-- ==== Sys2Proof/Laws/PerInstr.lean ====
section
/-! SUPPORT. Statements made of every instruction, one lemma per constructor. The family `EncodedForm`: the opcode byte
of the instruction has a row in the opcode map, the row carries that very byte, its format is as long as the encoding,
and the format makes the instruction of its own operand bytes. -/

namespace Sys2Proof.Laws.EncodedForm

/-- The row of an instruction's opcode byte is its own, has the length of its encoding, and builds the instruction from
its operand bytes. -/
def Statement (i : Instr) : Prop :=
  ∃ r, opRow i.opcode = some r ∧ r.opcode = i.opcode ∧ r.format.length = (encode i).length ∧
    match r.format, i.operand.bytes with
    | .f1 j, [] => j = i
    | .f2 f, [d] => f d = i
    | .f3 f, [lo, hi] => f (Machine.wordOf lo hi) = i
    | _, _ => False

theorem ldaImm (d : Byte) : Statement (.ldaImm d) := ⟨_, rfl, rfl, rfl, rfl⟩

theorem ldaZp (d : Byte) : Statement (.ldaZp d) := ⟨_, rfl, rfl, rfl, rfl⟩

theorem ldaZpx (d : Byte) : Statement (.ldaZpx d) := ⟨_, rfl, rfl, rfl, rfl⟩

theorem ldaAbs (a : Word) : Statement (.ldaAbs a) := ⟨_, rfl, rfl, rfl, congrArg Instr.ldaAbs (Machine.wordOf_loByte_hiByte a)⟩

theorem ldaAbx (a : Word) : Statement (.ldaAbx a) := ⟨_, rfl, rfl, rfl, congrArg Instr.ldaAbx (Machine.wordOf_loByte_hiByte a)⟩

theorem ldaAby (a : Word) : Statement (.ldaAby a) := ⟨_, rfl, rfl, rfl, congrArg Instr.ldaAby (Machine.wordOf_loByte_hiByte a)⟩

theorem ldaIzx (d : Byte) : Statement (.ldaIzx d) := ⟨_, rfl, rfl, rfl, rfl⟩

theorem ldaIzy (d : Byte) : Statement (.ldaIzy d) := ⟨_, rfl, rfl, rfl, rfl⟩

theorem ldxImm (d : Byte) : Statement (.ldxImm d) := ⟨_, rfl, rfl, rfl, rfl⟩

theorem ldxZp (d : Byte) : Statement (.ldxZp d) := ⟨_, rfl, rfl, rfl, rfl⟩

theorem ldxZpy (d : Byte) : Statement (.ldxZpy d) := ⟨_, rfl, rfl, rfl, rfl⟩

theorem ldxAbs (a : Word) : Statement (.ldxAbs a) := ⟨_, rfl, rfl, rfl, congrArg Instr.ldxAbs (Machine.wordOf_loByte_hiByte a)⟩

theorem ldxAby (a : Word) : Statement (.ldxAby a) := ⟨_, rfl, rfl, rfl, congrArg Instr.ldxAby (Machine.wordOf_loByte_hiByte a)⟩

theorem ldyImm (d : Byte) : Statement (.ldyImm d) := ⟨_, rfl, rfl, rfl, rfl⟩

theorem ldyZp (d : Byte) : Statement (.ldyZp d) := ⟨_, rfl, rfl, rfl, rfl⟩

theorem ldyZpx (d : Byte) : Statement (.ldyZpx d) := ⟨_, rfl, rfl, rfl, rfl⟩

theorem ldyAbs (a : Word) : Statement (.ldyAbs a) := ⟨_, rfl, rfl, rfl, congrArg Instr.ldyAbs (Machine.wordOf_loByte_hiByte a)⟩

theorem ldyAbx (a : Word) : Statement (.ldyAbx a) := ⟨_, rfl, rfl, rfl, congrArg Instr.ldyAbx (Machine.wordOf_loByte_hiByte a)⟩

────────────────────

(WHAT NEEDS TO BE DONE) Once the line containing "theorem ldxAby (a" is found, print it and every line after it through the end of the listing, exactly and alone.

(ANSWER FOR THE TASK)
theorem ldxAby (a : Word) : Statement (.ldxAby a) := ⟨_, rfl, rfl, rfl, congrArg Instr.ldxAby (Machine.wordOf_loByte_hiByte a)⟩

theorem ldyImm (d : Byte) : Statement (.ldyImm d) := ⟨_, rfl, rfl, rfl, rfl⟩

theorem ldyZp (d : Byte) : Statement (.ldyZp d) := ⟨_, rfl, rfl, rfl, rfl⟩

theorem ldyZpx (d : Byte) : Statement (.ldyZpx d) := ⟨_, rfl, rfl, rfl, rfl⟩

theorem ldyAbs (a : Word) : Statement (.ldyAbs a) := ⟨_, rfl, rfl, rfl, congrArg Instr.ldyAbs (Machine.wordOf_loByte_hiByte a)⟩

theorem ldyAbx (a : Word) : Statement (.ldyAbx a) := ⟨_, rfl, rfl, rfl, congrArg Instr.ldyAbx (Machine.wordOf_loByte_hiByte a)⟩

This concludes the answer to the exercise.